Authority signals: Do they have more backlinks? More brand mentions? Higher domain authority? Review platform presence? Wikipedia or Wikidata entries?
Recency: When was their content last updated? Is it more current than yours?
Score each dimension. The dimensions where competitors score significantly higher than you are your optimization targets. A competitor might beat you on content depth and recency even though your domain authority is higher. That tells you exactly what to fix.
Step 4: Build the gap-closing strategy#
Prioritize gaps by business impact and effort required.
Quick wins (low effort, high impact): Technical fixes like adding missing schema, allowing blocked crawlers, or deploying llms.txt. These take hours and can shift citation patterns within weeks.
Content improvements (medium effort, high impact): Restructuring existing pages with the answer-first pattern, adding specific data points, and updating headings to match query patterns. This takes days per page and shows results within a month.
Content creation (high effort, high impact): Building new pages for topics where you have no content. Follow the chunk strategy: comprehensive coverage with 5-10 extractable sections per page. Timeline: 2-4 weeks per major guide.
Authority building (high effort, long-term impact): Earning media coverage, building review platform presence, pursuing Wikipedia eligibility. These take months but create durable competitive advantages.
Create a 90-day roadmap. Weeks 1-2: quick wins. Weeks 3-6: content improvements on existing pages. Weeks 7-12: new content creation for gap topics. Authority building runs continuously alongside.
Monitoring competitive shifts#
Competitive AI visibility shifts faster than competitive SEO. A single comprehensive guide published by a competitor can take over citation slots within days on real-time platforms like Perplexity and weeks on training-data platforms like ChatGPT.
Monitor competitor citations weekly. Set up tracking for your top five competitors across your target topics and platforms.

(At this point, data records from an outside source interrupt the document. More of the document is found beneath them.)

/-- Settles O29: at most the destination is written, and a write leaves the other bytes. -/
theorem dataMemoryFrame : Obligations.DataMemoryFrame := by
  unfold Obligations.DataMemoryFrame
  intro i s t h
  obtain ⟨u, v, hf⟩ := exec_framed h
  refine ⟨fun n hn => ?_, hf.eeprom⟩
  obtain hram | ⟨a, hd, hram⟩ := hf.ram
  · rw [hram]
  · rw [hram, Memory.read_write_ne _ _ _ (hn a hd)]

/-! ### The special registers -/

/-- Settles O30: each register through the store of the destination, the others by the frame. -/
theorem specialRegisterFrame : Obligations.SpecialRegisterFrame := by
  unfold Obligations.SpecialRegisterFrame
  intro i s t h
  obtain ⟨u, v, hf⟩ := exec_framed h
  have hrest {α : Type} {π : State → α} {r₀ : Reg} (hπ : π t = π (storeDest i s u v))
      (hstore : ∀ r, r ≠ r₀ → π (s.storeReg u v r) = π s) (hd : destReg i s ≠ some r₀) : π t = π s :=
    hπ.trans (storeDest_keeps hstore hd)
  have htimer (r : Reg) (hr : r ≠ .tmr0) := State.storeReg_tmr0_of_ne (s := s) (u := u) (v := v) hr
  refine ⟨fun hd => ⟨?tmr0, ?inhibit⟩, fun hd hc hs => ?prescaler, ?optionReg, ?fsr, ?latA, ?trisA,
    ?latB, ?trisB, ?eedata, ?eeadr, ?pclath, fun hd hi => ?intcon, hf.eecon1, hf.rbLast⟩
  case tmr0 =>
    exact hrest (congrArg State.tmr0 hf.rest :) (fun r hr => have ⟨htmr0, _⟩ := htimer r hr; htmr0) hd
  case inhibit =>
    exact hrest (congrArg State.t0Inhibit hf.rest :)
      (fun r hr => have ⟨_, hinhibit, _⟩ := htimer r hr; hinhibit) hd
  case prescaler =>
    exact hrest (π := State.prescaler) (hf.watchdog hc hs).2
      (fun r hr => have ⟨_, _, hprescaler⟩ := htimer r hr; hprescaler) hd
  case optionReg =>
    exact hrest (congrArg State.optionReg hf.rest :) fun _ => State.storeReg_optionReg_of_ne
  case fsr => exact hrest (congrArg State.fsr hf.rest :) fun _ => State.storeReg_fsr_of_ne
  case latA => exact hrest (congrArg State.latA hf.rest :) fun _ => State.storeReg_latA_of_ne
  case trisA => exact hrest (congrArg State.trisA hf.rest :) fun _ => State.storeReg_trisA_of_ne
  case latB => exact hrest (congrArg State.latB hf.rest :) fun _ => State.storeReg_latB_of_ne
  case trisB => exact hrest (congrArg State.trisB hf.rest :) fun _ => State.storeReg_trisB_of_ne
  case eedata => exact hrest (congrArg State.eedata hf.rest :) fun _ => State.storeReg_eedata_of_ne
  case eeadr => exact hrest (congrArg State.eeadr hf.rest :) fun _ => State.storeReg_eeadr_of_ne
  case pclath => exact hrest (congrArg State.pclath hf.rest :) fun _ => State.storeReg_pclath_of_ne
  case intcon => exact hrest (π := State.intcon) (hf.intcon hi) (fun _ => State.storeReg_intcon_of_ne) hd

/-! ### The flags -/

theorem withToPd_getLsbD (pd : Bool) (b : Byte) {j : Nat} (hj : j ≠ 3) (hj' : j ≠ 4) :
    (withToPd true pd b).getLsbD j = b.getLsbD j := by
  rw [withToPd, setBit_getLsbD _ _ _ _ (by omega), if_neg hj', setBit_getLsbD _ _ _ _ (by omega),
    if_neg hj]

/-- The bits of STATUS that a store leaves: all when STATUS is not the destination, else `/TO` and `/PD`,
and Z, DC and C when the instruction affects a flag (R38). -/
theorem storeDest_status_getLsbD {i : Instr} {s : State} {u : FlagUpdate} {v : Byte} {j : Nat}
    (hkeep : destReg i s ≠ some .status ∨ (j < 5 ∧ (3 ≤ j ∨ u.affectsAny = true))) :
    (storeDest i s u v).status.getLsbD j = s.status.getLsbD j := by
  by_cases hd : destReg i s = some .status
  · obtain ⟨hj, hflag⟩ := hkeep.resolve_left fun h => h hd
    rw [storeDest_of_some hd]
    refine (statusAfterWrite_getLsbD u v s.status j (by omega)).trans (if_neg ?_)
    rintro (h5 | ⟨h3, hnone⟩)
    · omega
    · obtain h | h := hflag
      · omega
      · simp [h] at hnone
  · exact congrArg (BitVec.getLsbD · j)
      (storeDest_keeps (π := State.status) (fun _ => State.storeReg_status_of_ne) hd)
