-- ==== Sys2Proof/Machine/Step.lean ====
section
/-! DEFINITION. `step()` (40_decode_resolve.md R78): the run state first (R79, R80), then decode, resolve and execute one
instruction. -/

namespace Sys2Proof.Machine

/-- One step (R78). On an instance that has halted or faulted the call fails and changes no state (R79, R80): the
outcome is a fault, which carries no state. On an active instance the step always has a next state: the instruction's
effect, or the fault commit `run <- Faulted(K)` of R100 (log entry 4). -/
def step (s : State) : Host.Outcome State Fault Refusal :=
  match s.run with
  | .halted => .fault .alreadyHalted
  | .faulted k => .fault k
  | .active =>
    match decode s.fetchCells with
    | .error e => .next (s.raise (faultOfDecode e))
    | .ok i => exec i s

/-- The state with the words of the table's number `w` at `pc`, as a host's `set` would patch them (R114), as far as
the cells are valid. -/
def State.withFetchWord (s : State) (nbits w : Nat) : State :=
  { s with mem := s.mem.writeCells s.params.memLimit s.pc (tableCells nbits w) }

end Sys2Proof.Machine
end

BrandCited's competitive tracking shows when a competitor gains or loses citations, which pages drive their citations, and when new competitors enter the space.
React quickly to shifts. When a competitor publishes new content that starts earning citations for a topic you owned, you have a narrow window to respond. Update your existing content to exceed the competitor's depth, freshness, and specificity. Waiting three months to respond usually means losing the position permanently.
Conduct a full competitive analysis quarterly. The weekly monitoring catches shifts in real time. The quarterly analysis reviews the broader competitive landscape: are new competitors emerging? Have market dynamics changed? Are there new unowned topics worth pursuing?
Frequently asked questions
How do I find out what AI engines say about my competitors?
Query ChatGPT, Perplexity, Claude, and Google AI Overviews with your target questions and record which competitors get mentioned. BrandCited automates this across all platforms and tracks competitor citations over time.
Can I take citation positions away from established competitors?
Yes. AI citations are not permanent. A competitor who published the best guide in 2024 can be displaced by a better guide in 2026. Content quality, recency, and technical optimization drive citations, not just historical authority.
How many competitors should I track?
Track your top five AI search competitors actively (weekly monitoring). Include up to ten in your quarterly competitive analysis. Tracking more than ten dilutes focus without adding strategic value.
What if my competitor has much higher domain authority?
Domain authority is one factor among many. AI engines also weight content quality, structure, recency, and technical implementation. A smaller brand with superior content structure and fresher data can outperform a high-authority domain with stale, poorly structured content.